▼▼▼

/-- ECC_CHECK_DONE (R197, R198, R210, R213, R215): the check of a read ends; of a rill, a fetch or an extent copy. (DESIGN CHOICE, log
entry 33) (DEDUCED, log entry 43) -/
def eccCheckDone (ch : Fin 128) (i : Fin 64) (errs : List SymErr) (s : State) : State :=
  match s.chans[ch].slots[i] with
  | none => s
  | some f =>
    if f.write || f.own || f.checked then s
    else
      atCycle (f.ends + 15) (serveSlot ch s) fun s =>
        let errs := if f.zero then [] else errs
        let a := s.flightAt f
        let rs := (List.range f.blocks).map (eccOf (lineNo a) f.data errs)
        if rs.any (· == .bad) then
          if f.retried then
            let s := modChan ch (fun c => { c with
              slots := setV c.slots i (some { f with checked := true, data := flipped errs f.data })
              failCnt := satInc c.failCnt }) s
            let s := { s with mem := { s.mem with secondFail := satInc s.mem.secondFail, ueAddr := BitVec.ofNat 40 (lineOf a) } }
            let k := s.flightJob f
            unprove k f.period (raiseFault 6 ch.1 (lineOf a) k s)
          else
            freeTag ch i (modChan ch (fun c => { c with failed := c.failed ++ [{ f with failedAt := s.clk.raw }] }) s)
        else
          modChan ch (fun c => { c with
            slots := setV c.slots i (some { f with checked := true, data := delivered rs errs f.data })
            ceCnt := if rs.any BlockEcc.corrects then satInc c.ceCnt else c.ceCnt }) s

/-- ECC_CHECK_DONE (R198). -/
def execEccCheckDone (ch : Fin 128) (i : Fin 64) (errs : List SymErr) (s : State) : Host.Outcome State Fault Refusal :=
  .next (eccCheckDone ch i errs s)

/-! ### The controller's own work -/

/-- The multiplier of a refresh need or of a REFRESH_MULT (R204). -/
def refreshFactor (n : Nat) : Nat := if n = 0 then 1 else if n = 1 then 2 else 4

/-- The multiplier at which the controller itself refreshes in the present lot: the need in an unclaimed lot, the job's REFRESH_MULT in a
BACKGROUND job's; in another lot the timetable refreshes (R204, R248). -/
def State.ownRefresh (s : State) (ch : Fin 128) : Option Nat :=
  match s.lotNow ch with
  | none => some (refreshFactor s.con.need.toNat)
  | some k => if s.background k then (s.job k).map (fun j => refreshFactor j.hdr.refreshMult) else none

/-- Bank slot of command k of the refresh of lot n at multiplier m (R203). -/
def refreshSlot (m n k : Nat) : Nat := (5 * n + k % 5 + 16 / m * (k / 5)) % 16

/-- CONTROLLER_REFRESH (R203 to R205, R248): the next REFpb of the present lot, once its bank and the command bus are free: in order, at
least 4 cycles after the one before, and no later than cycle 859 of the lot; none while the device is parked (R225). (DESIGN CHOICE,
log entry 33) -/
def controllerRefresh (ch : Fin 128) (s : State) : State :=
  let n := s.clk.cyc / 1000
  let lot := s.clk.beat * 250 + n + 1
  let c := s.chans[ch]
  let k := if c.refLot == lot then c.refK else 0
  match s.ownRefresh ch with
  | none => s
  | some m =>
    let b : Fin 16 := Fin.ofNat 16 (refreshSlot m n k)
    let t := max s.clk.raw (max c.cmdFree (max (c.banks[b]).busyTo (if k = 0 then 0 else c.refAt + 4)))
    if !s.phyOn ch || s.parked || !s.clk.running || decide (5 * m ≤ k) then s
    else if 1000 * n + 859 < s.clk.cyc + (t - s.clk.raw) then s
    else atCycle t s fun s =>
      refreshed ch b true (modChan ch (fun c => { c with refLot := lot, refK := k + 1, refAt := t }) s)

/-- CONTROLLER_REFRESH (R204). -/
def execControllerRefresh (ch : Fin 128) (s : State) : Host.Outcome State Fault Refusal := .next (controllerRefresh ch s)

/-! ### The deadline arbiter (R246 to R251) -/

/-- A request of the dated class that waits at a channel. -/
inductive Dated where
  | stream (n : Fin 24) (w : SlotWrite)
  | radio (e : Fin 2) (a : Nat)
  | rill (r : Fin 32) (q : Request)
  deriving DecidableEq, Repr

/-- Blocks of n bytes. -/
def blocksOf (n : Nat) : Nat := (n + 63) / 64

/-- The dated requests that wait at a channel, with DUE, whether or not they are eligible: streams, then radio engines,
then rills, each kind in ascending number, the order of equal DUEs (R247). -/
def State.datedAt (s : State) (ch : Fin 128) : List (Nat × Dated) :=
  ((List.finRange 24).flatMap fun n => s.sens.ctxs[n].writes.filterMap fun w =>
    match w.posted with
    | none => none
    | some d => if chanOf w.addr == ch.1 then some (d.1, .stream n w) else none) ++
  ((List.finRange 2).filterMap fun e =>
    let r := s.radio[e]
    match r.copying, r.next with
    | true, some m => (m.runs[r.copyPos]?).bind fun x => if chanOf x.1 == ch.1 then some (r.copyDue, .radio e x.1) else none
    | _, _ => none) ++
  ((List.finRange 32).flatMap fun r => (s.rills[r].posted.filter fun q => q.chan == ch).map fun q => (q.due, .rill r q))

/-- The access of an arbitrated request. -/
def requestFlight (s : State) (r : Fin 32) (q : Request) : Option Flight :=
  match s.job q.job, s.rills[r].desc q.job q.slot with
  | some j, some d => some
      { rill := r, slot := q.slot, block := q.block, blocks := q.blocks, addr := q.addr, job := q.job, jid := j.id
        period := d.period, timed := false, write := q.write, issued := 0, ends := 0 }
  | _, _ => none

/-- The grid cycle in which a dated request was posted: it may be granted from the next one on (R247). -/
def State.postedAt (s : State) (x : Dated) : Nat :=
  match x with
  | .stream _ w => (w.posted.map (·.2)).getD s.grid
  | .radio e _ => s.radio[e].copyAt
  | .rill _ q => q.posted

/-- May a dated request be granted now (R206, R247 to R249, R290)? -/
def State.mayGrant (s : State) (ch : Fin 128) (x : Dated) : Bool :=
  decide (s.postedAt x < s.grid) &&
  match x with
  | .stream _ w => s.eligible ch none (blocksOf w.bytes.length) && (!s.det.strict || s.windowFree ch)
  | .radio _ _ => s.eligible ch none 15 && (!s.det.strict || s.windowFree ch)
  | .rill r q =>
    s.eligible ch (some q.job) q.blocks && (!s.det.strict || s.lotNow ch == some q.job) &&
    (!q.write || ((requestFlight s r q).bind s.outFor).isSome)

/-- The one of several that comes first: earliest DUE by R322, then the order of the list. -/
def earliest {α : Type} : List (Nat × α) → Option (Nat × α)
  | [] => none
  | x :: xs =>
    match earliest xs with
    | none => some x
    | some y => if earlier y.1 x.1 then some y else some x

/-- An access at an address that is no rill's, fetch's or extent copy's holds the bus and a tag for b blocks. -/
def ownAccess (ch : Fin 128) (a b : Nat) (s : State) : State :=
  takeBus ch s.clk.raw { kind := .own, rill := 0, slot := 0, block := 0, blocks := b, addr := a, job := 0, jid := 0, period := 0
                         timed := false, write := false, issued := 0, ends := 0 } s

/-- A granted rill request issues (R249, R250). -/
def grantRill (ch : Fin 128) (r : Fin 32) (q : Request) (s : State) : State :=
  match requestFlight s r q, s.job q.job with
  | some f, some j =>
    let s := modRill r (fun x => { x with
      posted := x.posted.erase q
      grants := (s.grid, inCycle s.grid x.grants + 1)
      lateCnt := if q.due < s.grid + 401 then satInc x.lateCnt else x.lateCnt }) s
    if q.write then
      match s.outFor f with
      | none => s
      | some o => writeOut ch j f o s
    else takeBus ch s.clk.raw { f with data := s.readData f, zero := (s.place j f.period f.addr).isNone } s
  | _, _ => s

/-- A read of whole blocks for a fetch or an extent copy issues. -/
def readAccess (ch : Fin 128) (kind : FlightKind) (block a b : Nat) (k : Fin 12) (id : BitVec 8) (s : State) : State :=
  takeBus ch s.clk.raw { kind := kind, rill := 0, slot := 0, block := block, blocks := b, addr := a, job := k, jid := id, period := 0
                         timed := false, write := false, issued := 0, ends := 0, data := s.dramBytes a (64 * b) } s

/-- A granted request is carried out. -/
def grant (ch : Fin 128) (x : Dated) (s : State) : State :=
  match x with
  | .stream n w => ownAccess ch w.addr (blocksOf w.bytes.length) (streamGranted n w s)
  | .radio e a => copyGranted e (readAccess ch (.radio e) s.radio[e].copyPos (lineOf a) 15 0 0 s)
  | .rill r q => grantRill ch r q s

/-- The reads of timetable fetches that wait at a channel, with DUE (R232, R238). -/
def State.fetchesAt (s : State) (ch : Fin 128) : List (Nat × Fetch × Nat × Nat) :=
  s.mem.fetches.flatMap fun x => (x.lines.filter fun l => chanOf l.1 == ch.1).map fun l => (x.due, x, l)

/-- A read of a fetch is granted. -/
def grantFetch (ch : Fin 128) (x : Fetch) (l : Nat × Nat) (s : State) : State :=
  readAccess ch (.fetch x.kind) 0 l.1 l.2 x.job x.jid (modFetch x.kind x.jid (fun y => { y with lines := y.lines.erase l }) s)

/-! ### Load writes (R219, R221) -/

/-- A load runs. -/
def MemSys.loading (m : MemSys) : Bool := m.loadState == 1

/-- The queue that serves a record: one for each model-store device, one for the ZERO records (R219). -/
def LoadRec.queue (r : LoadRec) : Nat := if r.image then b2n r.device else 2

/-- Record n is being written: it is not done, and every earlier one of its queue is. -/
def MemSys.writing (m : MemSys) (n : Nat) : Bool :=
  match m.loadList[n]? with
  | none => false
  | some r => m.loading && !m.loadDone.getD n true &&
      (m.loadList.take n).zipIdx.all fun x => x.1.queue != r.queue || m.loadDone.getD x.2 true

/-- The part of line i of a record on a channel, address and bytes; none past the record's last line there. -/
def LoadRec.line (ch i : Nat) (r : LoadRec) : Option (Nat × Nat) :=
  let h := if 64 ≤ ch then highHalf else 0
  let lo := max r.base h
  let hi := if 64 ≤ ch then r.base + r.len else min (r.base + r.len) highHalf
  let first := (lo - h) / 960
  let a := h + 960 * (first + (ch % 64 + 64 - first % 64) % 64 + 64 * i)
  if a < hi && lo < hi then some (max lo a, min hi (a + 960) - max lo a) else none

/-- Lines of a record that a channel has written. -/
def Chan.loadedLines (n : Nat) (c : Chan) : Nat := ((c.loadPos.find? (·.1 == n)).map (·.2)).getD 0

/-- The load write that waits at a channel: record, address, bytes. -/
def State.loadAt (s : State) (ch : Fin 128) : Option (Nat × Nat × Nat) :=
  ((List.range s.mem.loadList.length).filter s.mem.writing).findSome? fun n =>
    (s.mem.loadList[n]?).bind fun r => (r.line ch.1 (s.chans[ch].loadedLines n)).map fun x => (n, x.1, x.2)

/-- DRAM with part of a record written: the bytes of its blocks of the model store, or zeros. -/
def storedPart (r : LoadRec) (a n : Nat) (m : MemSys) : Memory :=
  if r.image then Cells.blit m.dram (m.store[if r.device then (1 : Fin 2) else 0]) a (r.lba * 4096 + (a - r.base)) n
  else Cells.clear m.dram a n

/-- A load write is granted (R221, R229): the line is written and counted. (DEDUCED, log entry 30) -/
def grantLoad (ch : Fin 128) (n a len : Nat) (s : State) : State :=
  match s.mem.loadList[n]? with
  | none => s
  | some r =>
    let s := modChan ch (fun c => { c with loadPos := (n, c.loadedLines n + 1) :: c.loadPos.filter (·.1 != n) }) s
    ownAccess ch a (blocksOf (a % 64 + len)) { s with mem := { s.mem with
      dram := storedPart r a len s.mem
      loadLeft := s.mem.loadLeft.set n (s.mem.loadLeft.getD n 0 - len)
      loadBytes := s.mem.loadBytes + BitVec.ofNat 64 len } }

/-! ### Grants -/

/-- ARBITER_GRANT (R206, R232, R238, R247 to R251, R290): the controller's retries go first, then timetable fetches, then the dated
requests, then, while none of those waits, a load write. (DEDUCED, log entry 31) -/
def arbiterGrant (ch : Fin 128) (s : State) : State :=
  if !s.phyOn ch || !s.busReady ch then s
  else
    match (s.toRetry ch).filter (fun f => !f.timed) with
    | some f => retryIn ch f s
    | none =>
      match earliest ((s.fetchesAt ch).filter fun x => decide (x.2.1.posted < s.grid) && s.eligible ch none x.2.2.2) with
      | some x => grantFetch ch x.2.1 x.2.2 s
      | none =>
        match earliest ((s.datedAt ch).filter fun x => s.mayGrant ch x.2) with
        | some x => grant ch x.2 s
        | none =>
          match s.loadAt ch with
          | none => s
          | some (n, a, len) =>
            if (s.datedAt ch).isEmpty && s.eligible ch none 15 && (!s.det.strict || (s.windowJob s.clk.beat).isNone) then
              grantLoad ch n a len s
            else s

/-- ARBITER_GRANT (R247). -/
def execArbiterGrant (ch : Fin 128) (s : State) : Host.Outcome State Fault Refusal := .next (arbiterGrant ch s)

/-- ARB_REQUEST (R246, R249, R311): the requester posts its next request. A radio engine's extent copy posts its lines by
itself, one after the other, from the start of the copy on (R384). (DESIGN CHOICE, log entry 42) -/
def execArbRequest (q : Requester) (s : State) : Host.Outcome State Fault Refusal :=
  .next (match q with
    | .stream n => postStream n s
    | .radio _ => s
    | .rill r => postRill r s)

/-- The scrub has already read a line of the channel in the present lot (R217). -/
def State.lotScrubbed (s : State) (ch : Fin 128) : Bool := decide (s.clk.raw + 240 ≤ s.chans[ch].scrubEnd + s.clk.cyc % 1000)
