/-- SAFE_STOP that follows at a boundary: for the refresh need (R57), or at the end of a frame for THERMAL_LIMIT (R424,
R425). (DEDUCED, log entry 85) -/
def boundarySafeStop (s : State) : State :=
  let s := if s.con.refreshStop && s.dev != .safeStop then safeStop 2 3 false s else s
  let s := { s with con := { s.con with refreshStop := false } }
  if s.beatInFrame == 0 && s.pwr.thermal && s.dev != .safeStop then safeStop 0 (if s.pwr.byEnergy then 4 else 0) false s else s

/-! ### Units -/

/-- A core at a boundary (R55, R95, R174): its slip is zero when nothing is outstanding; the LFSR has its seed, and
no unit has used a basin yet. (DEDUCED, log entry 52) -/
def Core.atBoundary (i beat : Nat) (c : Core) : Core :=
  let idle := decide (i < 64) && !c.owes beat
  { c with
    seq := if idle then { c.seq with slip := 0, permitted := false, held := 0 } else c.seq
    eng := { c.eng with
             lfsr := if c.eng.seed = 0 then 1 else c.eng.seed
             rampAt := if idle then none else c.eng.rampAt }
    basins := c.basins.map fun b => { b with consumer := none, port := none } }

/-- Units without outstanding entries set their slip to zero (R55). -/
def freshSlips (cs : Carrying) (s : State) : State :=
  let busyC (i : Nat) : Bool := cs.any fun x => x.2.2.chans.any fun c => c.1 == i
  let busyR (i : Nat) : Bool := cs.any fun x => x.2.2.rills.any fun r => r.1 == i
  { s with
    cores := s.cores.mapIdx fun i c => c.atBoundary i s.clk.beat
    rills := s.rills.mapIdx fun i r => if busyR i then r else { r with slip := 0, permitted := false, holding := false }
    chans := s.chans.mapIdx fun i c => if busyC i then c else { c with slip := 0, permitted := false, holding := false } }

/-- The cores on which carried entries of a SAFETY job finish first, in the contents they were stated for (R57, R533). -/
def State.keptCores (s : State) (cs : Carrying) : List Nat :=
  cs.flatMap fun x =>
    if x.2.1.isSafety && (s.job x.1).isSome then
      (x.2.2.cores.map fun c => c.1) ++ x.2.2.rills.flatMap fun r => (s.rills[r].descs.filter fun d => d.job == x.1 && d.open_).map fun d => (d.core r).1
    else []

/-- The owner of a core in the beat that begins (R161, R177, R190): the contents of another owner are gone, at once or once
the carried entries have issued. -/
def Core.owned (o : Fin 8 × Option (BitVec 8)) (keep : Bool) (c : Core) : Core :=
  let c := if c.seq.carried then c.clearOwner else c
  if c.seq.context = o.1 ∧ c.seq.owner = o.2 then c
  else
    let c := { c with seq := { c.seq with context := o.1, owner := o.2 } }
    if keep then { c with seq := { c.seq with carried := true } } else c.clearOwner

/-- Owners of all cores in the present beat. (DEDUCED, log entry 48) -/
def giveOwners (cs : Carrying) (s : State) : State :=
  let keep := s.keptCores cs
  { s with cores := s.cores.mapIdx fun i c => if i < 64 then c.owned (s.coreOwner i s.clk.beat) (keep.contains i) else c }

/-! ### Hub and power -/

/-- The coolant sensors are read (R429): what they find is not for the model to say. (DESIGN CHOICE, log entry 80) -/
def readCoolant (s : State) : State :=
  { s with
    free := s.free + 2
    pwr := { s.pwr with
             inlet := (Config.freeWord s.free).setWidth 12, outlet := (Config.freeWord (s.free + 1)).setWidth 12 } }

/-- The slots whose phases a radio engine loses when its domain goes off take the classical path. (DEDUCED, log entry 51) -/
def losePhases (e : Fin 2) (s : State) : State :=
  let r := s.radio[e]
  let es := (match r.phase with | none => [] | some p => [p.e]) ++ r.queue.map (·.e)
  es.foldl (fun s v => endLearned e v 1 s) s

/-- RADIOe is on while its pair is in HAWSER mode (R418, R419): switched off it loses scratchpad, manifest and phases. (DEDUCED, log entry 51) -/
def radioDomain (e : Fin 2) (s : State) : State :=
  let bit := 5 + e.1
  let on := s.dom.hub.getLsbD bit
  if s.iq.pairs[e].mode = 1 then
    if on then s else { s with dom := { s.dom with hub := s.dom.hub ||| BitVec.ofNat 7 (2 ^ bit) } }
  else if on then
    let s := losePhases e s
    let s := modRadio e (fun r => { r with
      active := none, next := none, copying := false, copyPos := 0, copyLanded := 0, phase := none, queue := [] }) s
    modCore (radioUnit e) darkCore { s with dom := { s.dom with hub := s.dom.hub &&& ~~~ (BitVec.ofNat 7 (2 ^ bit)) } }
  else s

▲▲▲

Out of the entries above, write out only the lines between the line holding "if c.seq.context = o.1" and the line holding "let keep := s.keptCores cs", inclusive, each exactly as given.

  if c.seq.context = o.1 ∧ c.seq.owner = o.2 then c
  else
    let c := { c with seq := { c.seq with context := o.1, owner := o.2 } }
    if keep then { c with seq := { c.seq with carried := true } } else c.clearOwner

/-- Owners of all cores in the present beat. (DEDUCED, log entry 48) -/
def giveOwners (cs : Carrying) (s : State) : State :=
  let keep := s.keptCores cs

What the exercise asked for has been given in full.